Gayane Olegovna Umerova (, born on April 22, 1985, Tashkent) is an art critic, public figure of culture and art of Uzbekistan, curator.

Executive Director of the Art and Culture Development Foundation under the Cabinet of Ministers of the Republic of Uzbekistan, Secretary General of the National Commission of Uzbekistan on UNESCO Affairs under the Cabinet of Ministers (since 2020).

Biography
In 2004 she graduated from the School of Integrated Arts (West Yorkshire), in 2008 she graduated from Westminster International University with a degree in Business Management, in 2009 the Central Saint Martins College of Arts (London, UK) with a degree in "Culture, criticism and curation".

Has a MA in Contemporary Arts and Art Business from the University of Manchester (Manchester, UK, 2012) and at Institute of Art of Sotheby's Auction House (London, UK, 2011).
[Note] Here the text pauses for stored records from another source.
section
/-! The container (rules R170, R171, R175) and the password policy (rule R173): the header and the file read back at
their offsets, and the checks that turn a request away; and the obligations about them. -/

namespace Sys2Proof.Machine

/-! Reading a part of a byte string -/

theorem slice_append_middle {a b : List Byte} {m n : Nat} (ha : a.length = m) (hb : b.length = n) (c : List Byte) :
    slice (a ++ b ++ c) m n = b := by
  rw [slice, List.append_assoc, List.drop_left' ha, List.take_left' hb]

theorem getD_slice {k n : Nat} (hk : k < n) (l : List Byte) (a : Nat) (d : Byte) :
    (slice l a n).getD k d = l.getD (a + k) d := by
  rw [List.getD_eq_getElem?_getD, slice, List.getElem?_take_of_lt hk, List.getElem?_drop, List.getD_eq_getElem?_getD]

theorem slice_one {l : List Byte} {a : Nat} (ha : a < l.length) (d : Byte) : slice l a 1 = [l.getD a d] := by
  rw [slice, List.drop_eq_getElem_cons ha, List.take_succ_cons, List.take_zero, List.getD_eq_getElem _ _ ha]

/-! The header (rule R170) -/

/-- The fields given as byte strings fill their places in the 40 bytes. -/
structure Header.FieldSizes (h : Header) : Prop where
  signature : h.signature.length = 4
  nonce : h.nonce.length = 8
  format : h.format.length = 8
  reserved : h.reserved.length = 16

theorem Header.decode_eq_some_iff {file : List Byte} {h : Header} :
    Header.decode file = some h ↔
      40 ≤ file.length ∧ slice file 0 4 = h.signature ∧ file.getD 4 0#8 = h.version ∧
      file.getD 5 0#8 = h.keyLengthCode ∧ file.getD 6 0#8 = h.modeCode ∧ file.getD 7 0#8 = h.hmacEnabled ∧
      slice file 8 8 = h.nonce ∧ slice file 16 8 = h.format ∧ slice file 24 16 = h.reserved := by
  obtain ⟨signature, version, keyLengthCode, modeCode, hmacEnabled, nonce, format, reserved⟩ := h
  rw [Header.decode, headerBytes]
  split
  · next hshort => simp [Nat.not_le.mpr hshort]
  · next hlong => simp [Nat.not_lt.mp hlong]

theorem Header.length_encode {h : Header} (hs : h.FieldSizes) : h.encode.length = 40 := by
  simp [Header.encode, hs.signature, hs.nonce, hs.format, hs.reserved]

/-- The four bytes between the signature and the nonce. -/
def Header.codes (h : Header) : List Byte := [h.version, h.keyLengthCode, h.modeCode, h.hmacEnabled]

@[simp] theorem Header.length_codes (h : Header) : h.codes.length = 4 := rfl

theorem Header.encode_eq (h : Header) : h.encode = h.signature ++ h.codes ++ h.nonce ++ h.format ++ h.reserved := rfl

/-- The first 40 bytes of a file are read as the header they encode, whatever follows them. -/
theorem Header.decode_encode_append {h : Header} (hs : h.FieldSizes) (rest : List Byte) :
    Header.decode (h.encode ++ rest) = some h := by
  have hsignature : slice (h.encode ++ rest) 0 4 = h.signature := by
    simpa [encode_eq] using slice_append_middle (a := []) rfl hs.signature
      (h.codes ++ h.nonce ++ h.format ++ h.reserved ++ rest)
  have hcodes : slice (h.encode ++ rest) 4 4 = h.codes := by
    simpa [encode_eq] using slice_append_middle hs.signature h.length_codes
      (h.nonce ++ h.format ++ h.reserved ++ rest)
  have hcode (i : Nat) (hi : i < 4) : (h.encode ++ rest).getD (4 + i) 0#8 = h.codes.getD i 0#8 := by
    rw [← hcodes, getD_slice hi]
  have hnonce : slice (h.encode ++ rest) 8 8 = h.nonce := by
    simpa [encode_eq] using slice_append_middle (a := h.signature ++ h.codes)
      (by simp [hs.signature]) hs.nonce (h.format ++ h.reserved ++ rest)
  have hformat : slice (h.encode ++ rest) 16 8 = h.format := by
    simpa [encode_eq] using slice_append_middle (a := h.signature ++ h.codes ++ h.nonce)
      (by simp [hs.signature, hs.nonce]) hs.format (h.reserved ++ rest)
  have hreserved : slice (h.encode ++ rest) 24 16 = h.reserved := by
    simpa [encode_eq] using slice_append_middle (a := h.signature ++ h.codes ++ h.nonce ++ h.format)
      (by simp [hs.signature, hs.nonce, hs.format]) hs.reserved rest
  exact Header.decode_eq_some_iff.mpr ⟨by simp [Header.length_encode hs], hsignature, hcode 0 (by decide),
    hcode 1 (by decide), hcode 2 (by decide), hcode 3 (by decide), hnonce, hformat, hreserved⟩

/-! The `format` field (rules R170, R175) -/

/-- Seven bytes of extension at most leave room for a NUL. -/
theorem formatField_eq (ext : List Byte) :
    formatField ext = ext.take 7 ++ 0x00#8 :: zeros (7 - (ext.take 7).length) := by
  have hroom : 8 - (ext.take 7).length = (7 - (ext.take 7).length) + 1 := by
    have := List.length_take_le 7 ext
    omega
  rw [formatField, hroom]
  rfl

@[simp] theorem length_formatField (ext : List Byte) : (formatField ext).length = 8 := by
  have hle := List.length_take_le 7 ext
  rw [formatField, List.length_append, length_zeros]
  omega

theorem getD_formatField_seven (ext : List Byte) (d : Byte) : (formatField ext).getD 7 d = 0x00#8 := by
  have hle := List.length_take_le 7 ext
  rw [formatField, List.getD_append_right _ _ _ _ hle, zeros, List.getD_replicate _ (by omega)]

theorem extensionOf_append_nul {ext : List Byte} (h : 0x00#8 ∉ ext) (rest : List Byte) :
    extensionOf (ext ++ 0x00#8 :: rest) = ext := by
  have hkeep : ∀ b ∈ ext, (b != 0x00#8) = true := fun b hb => bne_iff_ne.mpr fun h0 => h (h0 ▸ hb)
  rw [extensionOf, if_pos (by simp), List.takeWhile_append_of_pos hkeep]
  simp

theorem extensionOf_formatField {ext : List Byte} (h : 0x00#8 ∉ ext) :
    extensionOf (formatField ext) = ext.take 7 := by
  rw [formatField_eq]
  exact extensionOf_append_nul (mt List.mem_of_mem_take h) _

theorem newHeader_fieldSizes (keyBits : Nat) {nonce : List Byte} (hn : nonce.length = 8) (ext : List Byte) :
    (newHeader keyBits nonce ext).FieldSizes :=
  ⟨rfl, hn, length_formatField ext, length_zeros 16⟩

/-! The container file (rule R171) -/

@[simp] theorem length_ctrWithKey (aesKey : List Byte) (keyBits : Nat) (cb : Block) (data : List Byte) :
    (ctrWithKey aesKey keyBits cb data).length = data.length :=
  length_ctrStream _ _ _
Since 2017, she has been a researcher at the Department of Politics and International Relations at the University of Oxford (UK), in cultural diplomacy, foreign cultural policy.

In 2008-2017 she worked as a specialist, leading specialist of the Department of Exhibitions and Funds of the Fine Arts Gallery of Uzbekistan.

In 2011 she curated the 6th Tashkent International Biennale of Contemporary Arts (Uzbekistan).

In 2015 in collaboration with the British Council, she curated the exhibition “Henry Moore: Master of Graphics” at the State Museum of Art of Uzbekistan including organising an educational program as part of the project. Umerova's collaboration with the British Council continued until 2016 when the Gallery of Fine Arts of Uzbekistan hosted “The New Past: British Contemporary Arts” project showcasing the development of contemporary British art over the past 20 years.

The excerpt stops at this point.